The COVID-19 pandemic was declared a global pandemic in March 2020 [1]. During the first wave, in March and April of 2020, Portugal entered a total lockdown. People were strongly encouraged to stay at home, curfews were put in place, and private and public facilities and workplaces were temporarily closed. The way of transmission of the virus has been close contact and contaminated surfaces, therefore, most governments decided to minimize social contact [2]. With people’s mobility being a prerequisite for social interaction, the containment and mitigation measures focused on restricting mobility and spatial behavior [3][4]. The imposed restrictions reduced the movements of the population at a large scale and changed the existing flows of movements. In April 2020, after the first wave, the Portuguese Ministers approved a plan to release the containment measures. Some measures were dropped and with that, schools, private and public facilities, and workplaces started to open. In September 2020, people were encouraged to return to their normal lives with some limitations and, overall, with some special care [5]. In 2021 Portugal and other countries started promoting vaccination. As of the end of the year, about 86% of the Portuguese population was fully vaccinated. Since then, the world has experienced several waves due to different variants of COVID-19 [6].
While the world governments’ actions to overcome the pandemic’s initial waves played a crucial role in reducing the number of cases, they severely affected the global economy [6]. The pandemic also dealt an extreme blow to the Portuguese economy. In the second quarter of 2020, companies’ activity significantly declined.
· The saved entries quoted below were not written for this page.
-- ==== Sys2Proof/Proofs/Scope.lean ====
section
/-! SUPPORT. The proofs of the scope's statements (`spec/00_scope.md`): fixed words, the opcodes' packets, the
sync marker. -/

namespace Sys2Proof

/-- Rule R9 as propositions. -/
theorem Opcodes.wf_iff (o : Opcodes) :
    o.wf = true ↔ o.toList.Nodup ∧ ackByte ∉ o.toList ∧ retxByte ∉ o.toList := by
  simp only [Opcodes.wf, Bool.and_eq_true, decide_eq_true_iff, List.all_eq_true, bne_iff_ne]
  refine and_congr_right fun _ => ⟨fun h => ⟨fun ha => (h _ ha).1 rfl, fun hr => (h _ hr).2 rfl⟩, ?_⟩
  rintro ⟨ha, hr⟩ b hb
  exact ⟨fun e => ha (e ▸ hb), fun e => hr (e ▸ hb)⟩

@[simp] theorem decodePacket_ackPkt : decodePacket Machine.ackPkt = .pktAck := by
  simp [decodePacket]

@[simp] theorem decodePacket_retxPkt : decodePacket Machine.retxPkt = .pktRetx := by
  simp [decodePacket]

/-- A 144-bit word of the table that spells a packet decodes as the block decodes that packet (R50, R52). -/
theorem decodeTableWord_packet {w : Nat} {p : Packet} (hw : w < 2 ^ 144) (hb : bytesOfTable 18 w = p.bytes) :
    decodeTableWord 144 w = some (decodePacket p) := by
  rw [decodeTableWord, if_neg (by decide), if_neg (by decide), if_pos rfl, if_pos hw, hb, Machine.toPacket_bytes,
    Option.map_some]

end Sys2Proof

namespace Sys2Proof.Machine

theorem opPacket_injective : Function.Injective opPacket := fun _ _ h => opPacket_inj.1 h

/-- The bytes of `ACK_PKT` (R53). -/
theorem ackPkt_bytes : ackPkt.bytes = 0x01#8 :: 0x19#8 :: List.replicate 15 0xFF#8 ++ [0x3F#8] := by
  decide +kernel

/-- The bytes of `RETX_PKT` (R54). -/
theorem retxPkt_bytes : retxPkt.bytes = 0x01#8 :: 0x15#8 :: List.replicate 15 0xFF#8 ++ [0x27#8] := by
  decide +kernel

/-- The session writes the marker in one place only, at the start of Sync (R129). -/
theorem State.sessionNext_eq_mark (s : State) :
    s.sessionNext = some .mark ↔ s.phase = .ready ∧ s.hst = .sync := by
  constructor
  · intro h
    unfold State.sessionNext at h
    split at h
    case h_1 hph hhst => exact ⟨hph, hhst⟩
    all_goals cases h
  · rintro ⟨hph, hhst⟩
    simp [State.sessionNext, hph, hhst]

/-- Beginning a marker moves the phase, where the session stands at the start of Sync, and nothing else of the
settled state. -/
theorem State.begin_mark (s : State) :
    s.begin .mark .marked = s.settle.withPhase
      (if s.settle.phase = .ready ∧ s.settle.hst = .sync then .marked else s.settle.phase) := by
  simp only [State.begin, State.sessionNext_eq_mark]
  split
  · rfl
  · rfl

/-- The marker of a free host: the session's place moves and the four bytes go out (R111, R129). -/
theorem hostMark_idle {s : State} (h : s.txs = .idle) (hp : s.pend = none) :
    hostMark s =
      .next { s.begin .mark .marked with txlog := s.txlog ++ syncMarker, rsp := some .done } := by
  obtain ⟨_, _, _, _, hb⟩ := s.begin_aside .mark .marked
  rw [hostMark_free h hp, hb]
  exact writeRaw_free h hp

end Sys2Proof.Machine

open Sys2Proof Sys2Proof.Machine

/-- Settles O7: BUILD is injective on one-byte payloads, the control packets being two of them, so rule R9 on the
opcodes carries over to their packets. -/
theorem opcodePacketsAreDistinct : Obligations.OpcodePacketsAreDistinct := by
  intro o ho
  obtain ⟨hnodup, hack, hretx⟩ := o.wf_iff.1 ho
  exact ⟨hnodup.map opPacket_injective, mt (List.mem_map_of_injective opPacket_injective).1 hack,
    mt (List.mem_map_of_injective opPacket_injective).1 hretx⟩

/-- Settles O35: both rows are the one operation of `hostMark_idle`, and what it begins is `State.begin_mark`. -/
theorem markerGoesOutUnframed : Obligations.MarkerGoesOutUnframed := by
  intro s hidle hpend
  refine ⟨rfl, ?_, State.settle_of_ne⟩
  calc exec .sendsync s
      = hostMark s := rfl
    _ = .next { s.begin .mark .marked with txlog := s.txlog ++ syncMarker, rsp := some .done } :=
        hostMark_idle hidle hpend
    _ = _ := by rw [State.begin_mark]; rfl

/-- Settles O3: the command words by their code, the marker by its four bytes, the control packets by the bytes of
rules R53 and R54. -/
theorem specWordsDecode : Obligations.SpecWordsDecode := by
  refine ⟨rfl, rfl, rfl, rfl, ?marker, ?ack, ?retx⟩
  case marker =>
    have hbytes : bytesOfTable 4 0xAABBCCDD = syncMarker := by decide
    simp [decodeTableWord, hbytes]
  case ack =>
    rw [decodeTableWord_packet (p := ackPkt) (by decide) (by rw [ackPkt_bytes]; decide), decodePacket_ackPkt]
  case retx =>
    rw [decodeTableWord_packet (p := retxPkt) (by decide) (by rw [retxPkt_bytes]; decide), decodePacket_retxPkt]

end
However, the gradual easing of containment measures since the beginning of May, with a phased reopening in retail and services, led to a gradual and differentiated improvement across sectors [7]. This crisis had and continues to have tremendous impacts on societies both in the short and long term, including lowering physical activities, increasing working from home, and reducing public transportation usage [6]. Such changes might result in a revolution in the general economy and mobility.
Human mobility has become a prominent research field over the last decades, mostly due to the growing need to understand how people move and use urban space [8]. The access to mobile phone datasets offers the possibility to predict and study mobility patterns [9]. Overall, these ubiquitous data are often used for location analytics to characterize various aspects of human mobility [10]. The data types can vary widely and be acquired by several means, including via Global System for Mobiles (GSM), Wi-Fi, Bluetooth, or Global Positioning System (GPS) [11][12]. In particular, Call Detail Records (CDRs) are a type of GSM data often collected by mobile operators and used to study human movements and social networks. This data type is generated every time a client interacts with the network, providing knowledge on the sent and received calls and text messages [13]. Moreover, CDRs also give information on the antenna that received/transmitted the communication, enabling the inference of the client’s location at an antenna level. However, contextual information lack in mobile phone data and in some situations it is important to add to the general analysis information about the circumstances under which the movement or activity happened. As mobile phone data only provides locations at an antenna level, crowdsourced data can contain features of the geographical area providing a more meaningful way to understand the semantics of the places (land use or human use of land) and knowledge of the context of the activity [14][15]. This data is often collected through digital platforms from large groups to gain insights on multiple subjects. Such databases as Facebook Places or Foursquare contain Points of Interest (POIs) that can provide features for area classification and detect the semantic meaning of meaningful places (those that are frequently visited, such as home and work and other regularly visited places [16]) [8]. Compared with typical survey data, with this data, phenomena can be monitored continuously for a long time at a lower cost.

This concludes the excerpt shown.